━━━ Exercise input ━━━

-- ==== Sys2Proof/Machine/Ports.lean ====
section
/-! DEFINITION. Link ports (14 R355 to R365): port numbers, the port map, frames with their sequence numbers, replay buffer and
credits, and the choice of a path (14 R372, R373). -/

namespace Sys2Proof.Machine

/-! ## Ports and the port map (R355 to R357) -/

/-- The drift die of a physical port. -/
def dieOfPort (p : Nat) : Nat := p / 52

/-- The link-port island of a physical port within its die. -/
def islandOfPort (p : Nat) : Nat := if p % 52 < 40 then p % 52 / 2 else 20 + (p % 52 - 40) / 3

/-- LNK_PORT_STATUS.class: 0 board-local, 1 group-local, 2 global, 3 spare. -/
def portClass (p : Nat) : Nat :=
  if p % 52 < 21 then 0 else if p % 52 < 33 then 1 else if [42, 45, 48, 51].contains (p % 52) then 3 else 2

/-- The physical port of a logical port: the same number at cold reset. -/
def State.physPort (s : State) (l : Nat) : Nat := (Tab.find s.lnk.portMap l).getD l

/-- The logical port mapped onto a physical port: another number's mapping wins over its own. -/
def State.logicalPort (s : State) (p : Nat) : Option Nat :=
  match (List.range 104).find? (fun l => decide (l ≠ p) && decide (s.physPort l = p)) with
  | some l => some l
  | none => if s.physPort p = p then some p else none

/-- The links send and receive: the die is powered and the module has reached stage 5 of its boot (18 R469, R471). -/
def State.linksOn (s : State) : Bool := s.pins.dieOn && (decide (s.mgt.state = .ready) || decide (s.mgt.bootStage = 5))

/-- The island of a physical port (01 R27). -/
def portIsland (p : Nat) : Nat := 160 + 24 * dieOfPort p + islandOfPort p

/-- The island of a port is clocked, and the links send and receive. -/
def State.portOn (s : State) (p : Nat) : Bool := s.linksOn && s.islandOn (portIsland p)

/-- The control island of a drift die, which routes and surveys, is clocked (01 R27). -/
def State.dieCtl (s : State) (die : Nat) : Bool := s.islandOn (254 + die % 2)

/-- A port is up. -/
def Port.isUp (p : Port) : Bool := p.state = .up

/-- A port takes frames: it is up, in hold-down or exchanges identities. -/
def Port.hears (p : Port) : Bool := p.state = .up || p.state = .holddown || p.state = .identity

/-! ## Credits (R363, R364) -/

/-- The credits of a virtual channel at a port. -/
def vcCredits (vc : Nat) : Nat := [32, 32, 224, 224, 16, 240].getD vc 0

/-- The credits that a port holds at its peer. -/
def Port.credit (p : Port) (vc : Nat) : Nat := (Tab.find p.credits vc).getD (vcCredits vc)

/-! ## Frames (R359, R360) -/

/-- The acknowledgement that a port sends: the last frame received in sequence. -/
def Port.ack (p : Port) : BitVec 12 := p.rxSeq - 1

/-- One byte of the CRC-32 of IEEE 802.3, low bit first. -/
def crcByte (c : W32) (b : Byte) : W32 :=
  (List.range 8).foldl (fun (c : W32) _ => if bitAt c.toNat 0 then (c >>> 1) ^^^ 0xEDB88320 else c >>> 1) (c ^^^ b.setWidth 32)

/-- The CRC-32 of IEEE 802.3 over bytes. -/
def crc32 (bs : List Byte) : W32 := ~~~(bs.foldl crcByte 0xFFFFFFFF)

/-- Bytes 0 to 123 of a frame (R359). -/
def frameBody (f : LinkFrame) : List Byte :=
  leBytes 2 (f.seq.toNat + f.type % 8 * 2 ^ 12) ++ leBytes 2 (f.ack.toNat + boolNat f.nak * 2 ^ 15) ++
  leBytes 1 (f.vc % 8 + f.lane % 8 * 8) ++ leBytes 1 (f.creditVc % 8 + f.credits % 32 * 8) ++ padTo 118 f.payload

/-- The 128 B of a frame: its body and its CRC (R359). -/
def frameBytes (f : LinkFrame) : List Byte := frameBody f ++ leBytes 4 (crc32 (frameBody f)).toNat

/-- Send a frame out of a port. -/
def State.putFrame (s : State) (port : Nat) (f : LinkFrame) : State :=
  (s.emit (.linkFrame port (frameBytes f))).count (portReg port 0x40) 1

/-- Send an idle frame with the acknowledgement, a nak or none, and owed credits of one virtual channel. -/
def State.putIdle (s : State) (port : Nat) (nak : Bool) : State :=
  let p := s.port port
  match p.owed.find? (fun e => decide (0 < e.2)) with
  | some (vc, n) =>
    let k := min 31 n
    let f : LinkFrame := { ack := p.ack, nak := nak, creditVc := vc, credits := k }
    (s.modPort port (fun p => { p with owed := Tab.set p.owed vc (n - k) })).putFrame port f
  | none =>
    let f : LinkFrame := { ack := p.ack, nak := nak }
    s.putFrame port f

/-- Return every owed credit. -/
def State.returnCredits (fuel : Nat) (port : Nat) (s : State) : State :=
  match fuel with
  | 0 => s
  | fuel + 1 =>
    if (s.port port).owed.any (fun e => decide (0 < e.2)) then State.returnCredits fuel port (s.putIdle port false) else s

/-- Send a sequenced frame: it stays in the replay buffer until an ack covers it. -/
def State.putSequenced (s : State) (port : Nat) (f : LinkFrame) : State :=
  let p := s.port port
  let g : LinkFrame := { f with seq := p.txSeq, ack := p.ack }
  (s.modPort port (fun p => { p with txSeq := p.txSeq + 1, replay := p.replay ++ [g] })).putFrame port g

/-- The credits of a virtual channel that frames of a lane hold. -/
def Port.laneUse (p : Port) (vc lane : Nat) : Nat := (p.inUse.filter (fun u => decide (u.vc = vc) && decide (u.lane = lane))).length

/-- A lane may take another credit of a virtual channel: one of the two that it reserves, or one of those that the lanes share (R364). -/
def Port.laneRoom (p : Port) (vc lane : Nat) : Bool :=
  decide (p.laneUse vc lane < 2) ||
  decide (((List.range 6).map (fun l => p.laneUse vc l - 2)).sum + 12 < vcCredits vc)

/-- A panel may hold another credit of a virtual channel: below its share (R365). Traffic of no panel is not capped. -/
def Port.shareRoom (p : Port) (vc : Nat) (own : Option LinkShare) : Bool :=
  match own with
  | none => true
  | some o => decide ((p.inUse.filter (fun u => decide (u.vc = vc) && decide (u.panel = some o.panel))).length < vcCredits vc * o.share / 64)

/-- Whose bytes stand first in a stream. -/
def Port.owner (p : Port) (k : Nat) : Option LinkShare := ((Tab.get [] p.txOwner k).head?.map Prod.fst).getD none

/-- The first stream of a virtual channel that waits and may take a credit, by lane. -/
def Port.offer (p : Port) (vc : Nat) : Option (Nat × List Byte) :=
  (List.range 6).findSome? (fun lane =>
    match Tab.find p.txBytes (vc * 8 + lane) with
    | some bs =>
      if bs ≠ [] ∧ 0 < p.credit vc ∧ p.laneRoom vc lane = true ∧ p.shareRoom vc (p.owner (vc * 8 + lane)) = true then
        some (vc * 8 + lane, bs) else none
    | none => none)

/-- The stream that a port serves next (R365): vc 0 and vc 1 in turns, within 56 frames of 64; then vc 4; then vc 3 before vc 2 and vc 5,
which take turns and have 16 of every 64 other frames while they wait. -/
def Port.nextStream (p : Port) : Option (Nat × List Byte) :=
  let c0 := if p.c0Turn then p.offer 1 <|> p.offer 0 else p.offer 0 <|> p.offer 1
  let req := if p.reqTurn then p.offer 5 <|> p.offer 2 else p.offer 2 <|> p.offer 5
  let mgt := p.offer 4 <|> p.offer 3
  let rest := if 48 ≤ (p.reqPast.filter (fun b => !b)).length then req <|> mgt else mgt <|> req
  if 56 ≤ (p.c0Past.filter id).length then rest <|> c0 else c0 <|> rest

/-- Take `n` bytes off the front of the pieces of a stream. -/
def takePieces : Nat → List (Option LinkShare × Nat) → List (Option LinkShare × Nat)
  | _, [] => []
  | n, x :: rest => if x.2 ≤ n then takePieces (n - x.2) rest else (x.1, x.2 - n) :: rest

/-- A frame of stream `k` takes its bytes and a credit, and the output's turns move on (R364, R365). -/
def Port.serve (p : Port) (k : Nat) (bs : List Byte) : Port :=
  let vc := k / 8
  let c0 := decide (vc ≤ 1)
  { p with
    txBytes := Tab.set p.txBytes k (bs.drop 118), txOwner := Tab.modify [] p.txOwner k (takePieces 118),
    credits := Tab.set p.credits vc (p.credit vc - 1),
    inUse := p.inUse ++ [{ vc := vc, lane := k % 8, panel := (p.owner k).map LinkShare.panel }],
    c0Past := (c0 :: p.c0Past).take 63,
    reqPast := if c0 then p.reqPast else (decide (vc = 2 ∨ vc = 5) :: p.reqPast).take 63,
    c0Turn := if c0 then decide (vc = 0) else p.c0Turn,
    reqTurn := if vc = 2 ∨ vc = 5 then decide (vc = 2) else p.reqTurn }

/-- Send waiting bytes in data frames of 118 B while credits and the replay buffer allow; the bytes after the end of a stream
are free (log entry 20). -/
def State.pumpPort (fuel : Nat) (port : Nat) (s : State) : State :=
  match fuel with
  | 0 => s
  | fuel + 1 =>
    let p := s.port port
    match p.nextStream with
    | none => s
    | some (k, bs) =>
      if 1024 ≤ p.replay.length then s
      else
        let pad := s.drawBytes (118 - bs.length)
        let f : LinkFrame := { type := 1, vc := k / 8, lane := k % 8, payload := bs.take 118 ++ pad.1 }
        State.pumpPort fuel port ((pad.2.modPort port (fun p => p.serve k bs)).putSequenced port f)

/-- Hand bytes of a virtual channel and hop lane to a port; `own` says whose they are. -/
def State.portBytes (s : State) (port vc lane : Nat) (own : Option LinkShare) (bs : List Byte) : State :=
  State.pumpPort 1024 port (s.modPort port (fun p => { p with
    txBytes := Tab.modify [] p.txBytes (vc * 8 + lane) (fun o => o ++ bs),
    txOwner := Tab.modify [] p.txOwner (vc * 8 + lane) (fun o => o ++ [(own, bs.length)]) }))

/-- Credits of a virtual channel come back: the oldest frames give them up. Which of the frames it is, the frame that returns them does
not say (R359). DESIGN CHOICE, log entry 60. -/
def dropUses (vc : Nat) : Nat → List CreditUse → List CreditUse
  | _, [] => []
  | n, u :: rest => if u.vc = vc ∧ 0 < n then dropUses vc (n - 1) rest else u :: dropUses vc n rest

/-- The transmitter and the receiver of a port as they start to train: no sequence, no bytes, every credit. -/
def Port.fresh (p : Port) : Port :=
  { p with replay := [], replays := 0, txBytes := [], txOwner := [], inUse := [], rxHeld := [], owed := [], credits := [], txSeq := 0,
           rxSeq := 0, surveying := false }

/-- The replay buffer after an ack: everything up to and including the acknowledged frame goes. -/
def ackFrames (replay : List LinkFrame) (ack : BitVec 12) : List LinkFrame :=
  if replay.any (fun f => decide (f.seq = ack)) then (replay.dropWhile (fun f => decide (f.seq ≠ ack))).drop 1 else replay

/-- Send every frame of the replay buffer again. -/
def State.replayAll (s : State) (port : Nat) : State :=
  let p := s.port port
  if p.replay = [] then s
  else
    let s1 := s.modPort port (fun q => { q with replays := q.replays + 1 })
    (p.replay.foldl (fun s f => s.putFrame port { f with ack := p.ack }) s1).count (portReg port 0x60) p.replay.length

/-- The oldest frame of a port has been replayed replay_max times without an ack (R361; 0 acts as 1). -/
def State.replaySpent (s : State) (port : Nat) : Bool :=
  decide ((s.port port).replay ≠ []) && decide (max 1 s.lnk.replayMax.toNat ≤ (s.port port).replays)

/-- What the ack and the credits of a received frame do. -/
def State.takeAck (s : State) (port : Nat) (f : LinkFrame) : State :=
  let p := s.port port
  let left := ackFrames p.replay f.ack
  s.modPort port (fun p => { p with
    replay := left, replays := if left.length < p.replay.length then 0 else p.replays,
    credits := Tab.set p.credits f.creditVc (min (vcCredits f.creditVc) (p.credit f.creditVc + f.credits)),
    inUse := dropUses f.creditVc f.credits p.inUse })

/-- The sender goes on: after a nak the replay buffer goes out again, then waiting bytes. -/
def State.goOn (s : State) (port : Nat) (nak : Bool) : State :=
  State.pumpPort 1024 port (if nak then s.replayAll port else s)

/-- The logical port of a physical one is the time parent (R362). -/
def State.timeParent (s : State) (port : Nat) : Bool := s.mgt.timePort.isSome && decide (s.logicalPort port = s.mgt.timePort)

/-- A time frame of the time parent disciplines the time base, by slewing alone. The correction takes the two-way delay of a pair
of frames, which one module's frames do not give: a free value (log entry 46). -/
def State.discipline (s : State) : State :=
  let d := s.drawWords 1
  { d.2 with clk := { d.2.clk with slew := (d.1.headD 0).toInt } }

/-- TIME_FRAME_TX: an up port sends its time base in a time frame, where the replay buffer has room (R360, R362). -/
def execTimeFrameTx (port : Nat) (s : State) : Answer :=
  if s.portOn port && ((s.port port).isUp || (s.port port).state = .holddown) && decide ((s.port port).replay.length < 1024) then
    let f : LinkFrame := { type := 3, payload := padTo 118 (leBytes 8 s.time) }
    .next (s.putSequenced port f)
  else .next s

/-- The payload of an identity frame (R374): serial, module, board slot, die, logical and physical port, lowest and highest level, and
plan version. The places of the fields are the model's. DESIGN CHOICE, log entry 71. -/
def identityBytes (id : LinkIdentity) : List Byte :=
  padTo 118 (leBytes 8 id.serial.toNat ++ leBytes 2 id.module ++ leBytes 1 id.slot ++ leBytes 1 id.die ++ leBytes 1 id.logical ++
    leBytes 1 id.physical ++ leBytes 1 id.loLevel ++ leBytes 1 id.hiLevel ++ leBytes 4 id.planVer)

/-- Send an identity frame, which is sequenced like data (R360, R374). -/
def State.putIdentity (s : State) (port : Nat) (id : LinkIdentity) : State :=
  (s.emit (.identity port id)).putSequenced port { type := 2, payload := identityBytes id }

/-! ## Routing (R372, R373, R380) -/

/-- The module's own id. -/
def State.me (s : State) : Nat := s.mgt.moduleId

/-- Two modules sit on one board: the same group and the same eight positions. -/
def sameBoard (a b : Nat) : Bool := decide (a / 8 = b / 8)

/-- The entry of a routing table that a destination takes. -/
def State.routeIndex (s : State) (dest : Nat) : Nat := if dest / 32 = s.me / 32 then dest % 32 else 32 + dest / 32

/-- A logical port carries routed traffic of a pinned level. -/
def State.liveLink (s : State) (l level : Nat) : Bool :=
  let p := s.port (s.physPort l)
  decide (l < 104) && p.isUp && decide (level ≤ p.level)

/-- The live board-local links to a module of the board, in logical port order. -/
def State.boardLinks (s : State) (dest level : Nat) : List Nat :=
  (List.range 104).filter (fun l => decide (l % 52 < 21) && s.liveLink l level &&
    decide (((s.port (s.physPort l)).seen.map Prod.fst) = some dest))

/-- A chosen path: its hops, and its place in the entry. -/
structure Path where
  ports : List Nat
  place : Nat := 0
  deriving DecidableEq, Repr

/-- The first path of a table's entry that is not broken and whose first link is up. -/
def State.tablePath (s : State) (dest table level : Nat) : Option Path :=
  ((Tab.get [] s.lnk.routes (table * 992 + s.routeIndex dest)).zipIdx.find? (fun x =>
    !x.1.broken && decide (x.1.hops ≠ 0) && s.liveLink (x.1.ports.headD 104) level)).map (fun x =>
      { ports := x.1.ports.take x.1.hops, place := x.2 })

/-- The path of a message: a direct link of the board, by sequence or chunk, else the table's. -/
def State.route (s : State) (dest table level spread : Nat) : Option Path :=
  let ls := if sameBoard dest s.me then s.boardLinks dest level else []
  if dest = s.me then none
  else match ls[spread % ls.length]? with
    | some l => some { ports := [l] }
    | none => s.tablePath dest table level

end Sys2Proof.Machine
end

━━━

From the opening line of the data above through the line holding "its own. -/", give every line again exactly as it stands.

**Completed exercise**
-- ==== Sys2Proof/Machine/Ports.lean ====
section
/-! DEFINITION. Link ports (14 R355 to R365): port numbers, the port map, frames with their sequence numbers, replay buffer and
credits, and the choice of a path (14 R372, R373). -/

namespace Sys2Proof.Machine

/-! ## Ports and the port map (R355 to R357) -/

/-- The drift die of a physical port. -/
def dieOfPort (p : Nat) : Nat := p / 52

/-- The link-port island of a physical port within its die. -/
def islandOfPort (p : Nat) : Nat := if p % 52 < 40 then p % 52 / 2 else 20 + (p % 52 - 40) / 3

/-- LNK_PORT_STATUS.class: 0 board-local, 1 group-local, 2 global, 3 spare. -/
def portClass (p : Nat) : Nat :=
  if p % 52 < 21 then 0 else if p % 52 < 33 then 1 else if [42, 45, 48, 51].contains (p % 52) then 3 else 2

/-- The physical port of a logical port: the same number at cold reset. -/
def State.physPort (s : State) (l : Nat) : Nat := (Tab.find s.lnk.portMap l).getD l

/-- The logical port mapped onto a physical port: another number's mapping wins over its own. -/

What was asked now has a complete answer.